We are introducing a new category on our blog: personal notes of our colleagues from AdTech Holding who share their fresh ideas on business approaches and development processes.
Today, we are publishing notes of Alexey Pilov, the Team Lead of the AdTech Product Team. Their value is that they unveil an alternative view on problems that product, management, and support teams regularly face.
Sometimes, team leaders, project managers, and other team members struggle to solve various persistent issues. However, they keep failing to find efficient and straightforward solutions. Alexey suggests another approach: what if the issue does not require to be solved and can be implemented into the business process smoothly instead?

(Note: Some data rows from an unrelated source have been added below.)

-- ==== Sys2Proof/Machine/Core.lean ====
section
/-! DEFINITION. The machine as the host runs it. -/

def Sys2Proof.core : Host.Core := {
  State := Sys2Proof.Machine.State
  Fault := Sys2Proof.Machine.Fault
  Refusal := Sys2Proof.Machine.Refusal
  step := Sys2Proof.Machine.step
  reset := Sys2Proof.Machine.State.reset }
end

This is what is behind Alexey’s provocative statement, ‘Not every problem is a problem’. To show what this approach is about, he shared three real-life examples from his team’s experience.

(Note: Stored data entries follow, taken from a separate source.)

/-- A lookup that matches in the party's ways answers HIT and makes the way the most recently used; one that matches
nothing answers MISS without allocating and takes a way, NEW, with allocating intent (R294, R295); RESERVE charges a
unit for each requested sector that is not dirty, or answers QUOTA and charges nothing (R297); FILLLOCK locks the
sectors that are neither valid, dirty nor locked (R298); a lookup past the end of the segment answers BADARG and PIN = 1 pins, up
to 255 (R294); SV's writes are ignored (R296). The master is no core that runs gated. (12_buffer_caches.md) -/
def Obligations.FirnLookupCommandsComplete : Prop :=
  (∀ (m : Master) (v : Word) (s u : State) (p n : Nat) (x : Bool) (r : LookRes), m ≠ .sv → gated s m = false →
    s.on F.FIRN_STAT_ASLEEP = false → p = bitsOf v 7 4 → n = bitsOf v 13 8 + 1 → x = (bitsOf v 14 14 == 1) →
    (s.firnLookup p (lkey s m) n .look x = (r, u) → exec (.lookup m v) s = .next (u.lookResult m r)) ∧
    (s.firnLookup p (lkey s m) n .alloc x = (r, u) → exec (.lookupAlloc m v) s = .next (u.lookResult m r)) ∧
    (s.firnLookup p (lkey s m) n .reserve x = (r, u) → exec (.reserve m v) s = .next (u.lookResult m r)) ∧
    (s.firnLookup p (lkey s m) n .fillLock x = (r, u) → exec (.filllock m v) s = .next (u.lookResult m r))) ∧
  (∀ (m : Master) (v : Word) (s : State), m ≠ .sv → gated s m = false → s.on F.FIRN_STAT_ASLEEP = false →
    64 < lkey s m % 64 + (bitsOf v 13 8 + 1) → exec (.lookup m v) s = .next (s.lookResult m { result := 9 }) ∧
    exec (.lookupAlloc m v) s = .next (s.lookResult m { result := 9 }) ∧ exec (.reserve m v) s = .next (s.lookResult m { result := 9 }) ∧
    exec (.filllock m v) s = .next (s.lookResult m { result := 9 })) ∧
  (∀ (m : Master) (v : Word) (s u : State) (p lba n k : Nat) (g : Seg), m ≠ .sv → gated s m = false →
    s.on F.FIRN_STAT_ASLEEP = false → p = bitsOf v 7 4 → lba = lkey s m → n = bitsOf v 13 8 + 1 → lba % 64 + n ≤ 64 →
    bitsOf v 14 14 = 1 → findTag s p (lba / 64) = some k → (s.tag k).held = some g → u = s.touch k →
    (g.pin ≠ 255 → exec (.lookup m v) s = .next ((u.setTag k { u.tag k with
      held := (u.tag k).held.map fun g => { g with pin := g.pin + 1 } }).lookResult m { result := 0, source := 0, key := some k })) ∧
    (g.pin = 255 → exec (.lookup m v) s = .next (s.lookResult m { result := 7, key := some k }))) ∧
  (∀ (m : Master) (v : Word) (s u w : State) (p lba n k : Nat) (g : Seg) (c : Mask), m ≠ .sv → gated s m = false → s.on F.FIRN_STAT_ASLEEP = false →
    p = bitsOf v 7 4 → lba = lkey s m → n = bitsOf v 13 8 + 1 → lba % 64 + n ≤ 64 → bitsOf v 14 14 = 0 →
    findTag s p (lba / 64) = some k → (s.tag k).held = some g → u = s.touch k → (u.tag k).held = some g →
    exec (.lookup m v) s = .next (u.lookResult m { result := 0, source := 0, key := some k }) ∧
    exec (.lookupAlloc m v) s = .next (u.lookResult m { result := 0, source := 0, key := some k }) ∧
    (s.mode ≠ mRETREAT → noColumn s p = false → c = maskOf (lba % 64) n &&& ~~~g.d → maskOf (lba % 64) n &&& g.l = 0 →
      s.dcount p + popcount c ≤ s.get (F.FIRN_DQ_DQUOTA p) →
      w = (u.setTag k { u.tag k with held := some { g with charge := chargeMask c g.charge } }).addUnits p (popcount c) →
      exec (.reserve m v) s = .next (w.lookResult m { result := 0, source := 0, key := some k, chg := popcount c })) ∧
    (c = maskOf (lba % 64) n &&& ~~~(g.v ||| g.d ||| g.l) →
      w = u.setTag k { u.tag k with held := some { g with l := g.l ||| c } } →
      exec (.filllock m v) s = .next (w.lookResult m { result := 0, source := 0, key := some k, granted := some c }))) ∧
  (∀ (m : Master) (v : Word) (s : State) (p lba n k : Nat), m ≠ .sv → gated s m = false → s.on F.FIRN_STAT_ASLEEP = false →
    p = bitsOf v 7 4 → lba = lkey s m → n = bitsOf v 13 8 + 1 → lba % 64 + n ≤ 64 → bitsOf v 14 14 = 0 →
    findTag s p (lba / 64) = none → findSerac s p (lba / 64) = none → findSlot s p (lba / 64) = none →
    exec (.lookup m v) s = .next (s.lookResult m { result := 1 }) ∧
    (noColumn s p = false → takeWay s p (lba / 64) = some k → exec (.lookupAlloc m v) s =
      .next ((s.allocNew k p (lba / 64)).lookResult m { result := 2, source := 3, key := some k })) ∧
    (noColumn s p = false → takeWay s p (lba / 64) = none →
      exec (.lookupAlloc m v) s = .next ((s.inc F.FIRN_CNT1_FULL_CNT).lookResult m { result := 3 }))) ∧
  (∀ (m : Master) (v : Word) (s : State) (p lba n : Nat), m ≠ .sv → gated s m = false → s.on F.FIRN_STAT_ASLEEP = false →
    p = bitsOf v 7 4 → lba = lkey s m → n = bitsOf v 13 8 + 1 → lba % 64 + n ≤ 64 → s.mode = mRETREAT →
    exec (.reserve m v) s = .next (s.lookResult m { result := 8, key := findTag s p (lba / 64) })) ∧
  (∀ (m : Master) (v : Word) (s : State) (p lba n k : Nat) (g : Seg), m ≠ .sv → gated s m = false → s.on F.FIRN_STAT_ASLEEP = false →
    p = bitsOf v 7 4 → lba = lkey s m → n = bitsOf v 13 8 + 1 → lba % 64 + n ≤ 64 → s.mode ≠ mRETREAT → noColumn s p = false →
    findTag s p (lba / 64) = some k → (s.tag k).held = some g →
    s.get (F.FIRN_DQ_DQUOTA p) < s.dcount p + popcount (maskOf (lba % 64) n &&& ~~~g.d) →
    exec (.reserve m v) s = .next ((s.inc F.FIRN_CNT1_QUOTA_CNT).lookResult m { result := 5, key := some k })) ∧
  (∀ (v : Word) (s : State), exec (.lookup .sv v) s = .next s ∧ exec (.lookupAlloc .sv v) s = .next s ∧
    exec (.reserve .sv v) s = .next s ∧ exec (.filllock .sv v) s = .next s)

/-- A COMMIT of full sectors makes them valid and dirty and one of a partial, invalid sector is refused (R297); FILL and
ABORT clear L (R298); UNPIN takes one pin; CLEAN posts the dirty sectors that are not pending (R299); INVAL,
CLEANINVAL and DISCARD do what R300 says, in a Cornice slot too (R306, R307); a GEN that does not match is STALE, and a full clean
queue CLQFULL; a write-back that ended well makes its sectors clean, a failed one leaves them dirty, and one for another GEN is
counted (R299). The master is no core that runs gated; UNPIN of a count of 0 is the model's reading (log entry 22).
(12_buffer_caches.md) -/
def Obligations.FirnSegmentCommandsComplete : Prop :=
  (∀ (m : Master) (v : Word) (s : State) (k : Nat) (g h : Seg) (du : Int) (pt : Bool) (n : Nat), m ≠ .sv → gated s m = false →
    s.on F.FIRN_STAT_ASLEEP = false → scmdTgt v = false → k = scmdKey v → (s.tag k).gen = scmdGen v → (s.tag k).held = some g →
    (sectorsOf (smask s m)).foldl (fun a i => commitSector (sfull s m) i a) (g, (0 : Int), false, 0) = (h, du, pt, n) →
    exec (.firnCommit m v) s = .next (((s.setTag k { s.tag k with held := some h }).moveUnits g.owner du).segResult m
      (if pt then 2 else 0) n)) ∧
  (∀ (m : Master) (v : Word) (s : State) (k : Nat) (g : Seg), m ≠ .sv → gated s m = false → s.on F.FIRN_STAT_ASLEEP = false → scmdTgt v = false →
    k = scmdKey v → (s.tag k).gen = scmdGen v → (s.tag k).held = some g →
    exec (.fill m v) s = .next ((s.setTag k { s.tag k with held := some (fillSeg g (smask s m)) }).segResult m 0
      (popcount (smask s m &&& g.l))) ∧
    exec (.firnAbort m v) s = .next (((s.setTag k { s.tag k with
      held := some { unlockSeg g (smask s m) with
        charge := dropCharges (Nat.min (bitsOf v 31 25) 64) (smask s m) g.charge } }).dropReserved g.owner
      (Nat.min (bitsOf v 31 25) 64)).segResult m 0 (popcount (smask s m &&& g.l))) ∧
    (g.pin ≠ 0 → exec (.unpin m v) s =
      .next ((s.setTag k { s.tag k with held := some { g with pin := g.pin - 1 } }).segResult m 0 0)) ∧
    (g.pin = 0 → exec (.unpin m v) s = .next (s.segResult m 3 0)) ∧
    (∀ (n : Nat) (u : State), s.postClean k (~~~0) false = (some n, u) → exec (.clean m v) s = .next (u.segResult m 0 n)) ∧
    (64 ≤ s.firn.clq.length → g.d &&& ~~~g.p ≠ 0 → exec (.clean m v) s = .next (s.segResult m 4 0) ∧
      exec (.cleaninval m v) s = .next (s.segResult m 4 0)) ∧
    exec (.inval m v) s = .next ((s.setTag k { s.tag k with held := some (invalSeg g (~~~0)) }).segResult m 0
      (changed g (invalSeg g (~~~0)))) ∧
    (∀ (n : Nat) (u : State) (h : Seg), s.postClean k (~~~0) true = (some n, u) → (u.tag k).held = some h →
      exec (.cleaninval m v) s = .next ((u.setTag k { u.tag k with held := some (invalSeg h (~~~0)) }).segResult m 0
        (n + changed h (invalSeg h (~~~0))))) ∧
    (m ≠ .sec → exec (.discard m v) s = .next (((s.setTag k { s.tag k with
      held := some (discardSeg g (~~~0)).1 }).dropUnits g.owner (discardSeg g (~~~0)).2).segResult m 0
      (changed g (discardSeg g (~~~0)).1))) ∧
    (m = .sec → exec (.discard m v) s = .next (s.segResult m 3 0))) ∧
  (∀ (m : Master) (v : Word) (s : State), m ≠ .sv → gated s m = false → s.on F.FIRN_STAT_ASLEEP = false → scmdTgt v = false →
    (s.tag (scmdKey v)).gen ≠ scmdGen v → (m ≠ .sec → exec (.discard m v) s = .next (s.segResult m 1 0)) ∧
    exec (.firnCommit m v) s = .next (s.segResult m 1 0) ∧
    exec (.fill m v) s = .next (s.segResult m 1 0) ∧ exec (.firnAbort m v) s = .next (s.segResult m 1 0) ∧
    exec (.unpin m v) s = .next (s.segResult m 1 0) ∧ exec (.clean m v) s = .next (s.segResult m 1 0) ∧
    exec (.inval m v) s = .next (s.segResult m 1 0) ∧ exec (.cleaninval m v) s = .next (s.segResult m 1 0)) ∧
  (∀ (m : Master) (v : Word) (s : State) (j : Nat), m ≠ .sv → gated s m = false → s.on F.FIRN_STAT_ASLEEP = false → scmdTgt v = true →
    j = scmdSlot v → exec (.firnCommit m v) s = .next (s.segResult m 3 0) ∧ exec (.unpin m v) s = .next (s.segResult m 3 0) ∧
    (∀ g : Seg, (s.slot j).gen = scmdGen v → (s.slot j).held = some g →
      exec (.fill m v) s = .next ((s.setSlot j (fillSlot (s.slot j) (smask s m))).segResult m 0 (popcount (smask s m &&& g.l))) ∧
      exec (.firnAbort m v) s = .next (((s.setSlot j (slotSettle { s.slot j with held := some (unlockSeg g (smask s m)) })).dropReserved
        g.owner (Nat.min (bitsOf v 31 25) 64)).segResult m 0 (popcount (smask s m &&& g.l)))) ∧
    ((s.slot j).gen = scmdGen v → exec (.clean m v) s = .next (s.segResult m 0 0) ∧
      exec (.inval m v) s = .next ((s.releaseSlot j).segResult m 0 0) ∧
      exec (.cleaninval m v) s = .next ((s.releaseSlot j).segResult m 0 0) ∧
      (m ≠ .sec → exec (.discard m v) s = .next ((s.releaseSlot j).segResult m 0 0))) ∧
    ((s.slot j).gen ≠ scmdGen v → exec (.fill m v) s = .next (s.segResult m 1 0) ∧ exec (.firnAbort m v) s = .next (s.segResult m 1 0) ∧
      exec (.clean m v) s = .next (s.segResult m 1 0) ∧ exec (.inval m v) s = .next (s.segResult m 1 0) ∧
      exec (.cleaninval m v) s = .next (s.segResult m 1 0))) ∧
  (∀ (v : Word) (s : State) (k : Nat) (g : Seg) (c : Mask), s.on F.FIRN_STAT_ASLEEP = false → s.on F.ASC_CTL_HWORD = false →
    k = bitsOf v 9 1 * 8 + bitsOf v 12 10 → (s.tag k).gen = BitVec.ofNat 8 (bitsOf v 20 13) →
    (s.tag k).held = some g → c = mask64 (s.get F.FIRN_WBM_LO_MASK) (s.get F.FIRN_WBM_HI_MASK) &&& g.p →
    (bitsOf v 0 0 = 1 → exec (.wbdone v) s = .next ((s.setTag k { s.tag k with held := some { g with
      d := g.d &&& ~~~c, p := g.p &&& ~~~c, v := g.v &&& ~~~(c &&& g.pinv), pinv := g.pinv &&& ~~~c } }).dropUnits g.owner (popcount c))) ∧
    (bitsOf v 0 0 = 0 → exec (.wbdone v) s = .next (s.setTag k { s.tag k with held := some { g with
      p := g.p &&& ~~~c, pinv := g.pinv &&& ~~~c } }))) ∧
  (∀ (v : Word) (s : State), s.on F.FIRN_STAT_ASLEEP = false → s.on F.ASC_CTL_HWORD = false →
    (s.tag (bitsOf v 9 1 * 8 + bitsOf v 12 10)).gen ≠ BitVec.ofNat 8 (bitsOf v 20 13) →
    exec (.wbdone v) s = .next ((s.raiseBit F.FIRN_FLAG_STALEWB).inc F.FIRN_CNT2_STALEWB_CNT)) ∧
  (∀ s : State, s.on F.FIRN_STAT_ASLEEP = false → s.on F.ASC_CTL_HWORD = false →
    exec .clqpop s = .next { s with firn := { s.firn with clq := s.firn.clq.drop 1 } })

Teams often spend plenty of time on task grooming or planning. However, in the end, they still don’t have enough time to finish everything planned within a sprint. An opposite problem arises when all the tasks are completed, and most of the team idles until a sprint ends.
The first thought coming to mind is that you need to learn some planning techniques. However, it’s not always the optimal solution.

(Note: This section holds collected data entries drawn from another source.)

-- ==== Sys2Proof/Laws/Keep/Gate.lean ====
section
/-! SUPPORT. That the definitions of Machine/Gate.lean keep the canonical form (see Laws/Keep.lean). -/

namespace Sys2Proof.Machine

open Sys2Proof

set_option linter.unusedSimpArgs false

theorem keep_stall {s : State} {m : Master} {b : Bool} {w : Nat} (hs : s.Canonical) :
    State.Canonical (State.stall s m b w) := by
  unfold State.stall
  repeat' first
    | with_reducible assumption | (intro x; refine keep_cut x (fun hx => ?_) ?_; clear_value x; rotate_left; subst x; rotate_left)
    | (intro x; subst x) | lift_lets
    | with_reducible (first | apply keep_putB | apply keep_ite | apply And.intro | apply keep_regs | apply keep_sram)
    | with_reducible (first | apply keep_store | apply keep_buf | apply keep_nil) | simp only [↓canonical_mk] | split

theorem keep_setHsq {s : State} {c : Nat} {l : List HeldStore} (hs : s.Canonical) :
    State.Canonical (State.setHsq s c l) := by
  unfold State.setHsq
  repeat' first
    | with_reducible assumption | (intro x; refine keep_cut x (fun hx => ?_) ?_; clear_value x; rotate_left; subst x; rotate_left)
    | (intro x; subst x) | lift_lets
    | with_reducible (first | apply keep_put | apply keep_ite | apply And.intro | apply keep_regs | apply keep_sram)
    | with_reducible (first | apply keep_store | apply keep_buf | apply keep_nil) | simp only [↓canonical_mk] | split

theorem keep_hold {s : State} {m : Master} {c a width v : Nat} (hs : s.Canonical) :
    State.Canonical (State.hold s m c a width v) := by
  unfold State.hold
  repeat' first
    | with_reducible assumption | (intro x; refine keep_cut x (fun hx => ?_) ?_; clear_value x; rotate_left; subst x; rotate_left)
    | (intro x; subst x) | lift_lets | with_reducible (first | apply keep_stall | apply keep_setHsq | apply keep_ite) | split

theorem keep_byCore {s : State} {m : Master} {a : Nat} {v : Word} {go : State → State} (hs : s.Canonical) (hgo : ∀ u,
      State.Canonical u → (go u).Canonical) :
    State.Canonical (State.byCore s m a v go) := by
  unfold State.byCore
  repeat' first
    | with_reducible assumption | (intro x; refine keep_cut x (fun hx => ?_) ?_; clear_value x; rotate_left; subst x; rotate_left)
    | (intro x; subst x) | intro _ | lift_lets | with_reducible (first | apply hgo | apply keep_hold | apply keep_ite) | split

theorem keep_byReq {s : State} {r : Req} {a width : Nat} {v : Word} {go : State → State} (hs : s.Canonical) (hgo : ∀ u,
      State.Canonical u → (go u).Canonical) :
    State.Canonical (State.byReq s r a width v go) := by
  unfold State.byReq
  repeat' first
    | with_reducible assumption | (intro x; refine keep_cut x (fun hx => ?_) ?_; clear_value x; rotate_left; subst x; rotate_left)
    | (intro x; subst x) | intro _ | lift_lets | with_reducible (first | apply hgo | apply keep_hold | apply keep_ite) | split

end Sys2Proof.Machine
end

In some cases, you do need to plan a sprint very scrupulously. For example, it is essential when there is a very harsh deadline set for business reasons.
Still, the experience shows that accurate planning is often premised on a cargo cult. In other words, people do it because everyone does — but rarely consider the real motivation for this planning.
The best way to determine the workflow correctly is to consider a situation when your sprint plans were not accomplished on time and imagine the possible consequences. You might have two possible answers:
Sometimes, failing to meet the deadline might result in more severe consequences. When a task is related to changes required by a new law, or when, for instance, we need to switch to the new API version before the previous API is disabled.
There also might be a situation where you can schedule a relatively large number of tasks, keeping in mind that some of them will definitely be completed while some might be postponed for a later sprint.
Today, the world is too changeable to be sure that even your next week’s plans will be realized.
Briefly, the problem lies in the communication between a team and the customer. And it doesn’t relate to only developers or service teams. For example, such an issue often arises when a customer support department forces a client to fill in an extensive detailed contact form.
So, the root of the problem is that a customer needs a team to perform a task but doesn’t specify many details. However, my experience shows that only a tiny percentage of clients come with a fully-structured and clear task, with all nuances and specifications described in professional language.
In most cases, a task looks approximately like this:
— Hello, I need to add Paypal payments to my app. Please, do your best.
Such a task requires much time to analyze and groom it.
What we need to admit is that it is not an issue but a norm. All a customer needs is the solution to his problem — and the precise wording of his problem is enough.
However, many teams tend to complicate interaction with a client, for example:
It can be, for example, making them choose a topic of their request. Such a measure is supposed to simplify contact routing between the teams but usually results in an inconvenience for a customer.
The tricky part is that such an approach does not make the team’s life much easier, too. If a client does not know the required details or has no desire to spend much time filling out a form, the team will still receive a shambolic task description created with the only aim: to finally start or continue the process.
The reason is that it is you who needs a task, not your client. Thus, creating a precise task with all the necessary details and specifications is your duty.
Instead of considering new requirements for a client, it is often easier and more efficient to spend it on communication throughout the whole working process. It might seem to be more complicated, but in fact, you will only benefit from it:
This one became actual for us after AdTech Holding began to expand and open new offices in different parts of the world. Before, we had no issues with synchronization: everyone started and finished working, had lunch, and left for a weekend at the same time.
So, our team became highly geographically dispersed, and it made a significant impact on synchronizing. Different time zones and local holidays changed the usual workflow, with very tight cooperation between all team members, where the consistent schedule helped a lot.
We did not want to refuse our standard synchronization habits at first and started considering various ideas. For example, we tried to move working hours or reschedule holidays and spent hours considering how to synchronize all the team members again.
In the end, we concluded that it was much easier to admit that every team member lives according to their local time and there is no necessity to change it.
Such a fresh approach proved to have its advantages soon. Now, our overall working hours cover a much larger time span, which allows reacting to incidents and customers’ requests quicker than before.
In all three cases, we tried to solve a problem that was not easily manageable — or was not a problem at all after a look at another angle. What we got from it is new opportunities — and no more fighting against windmills.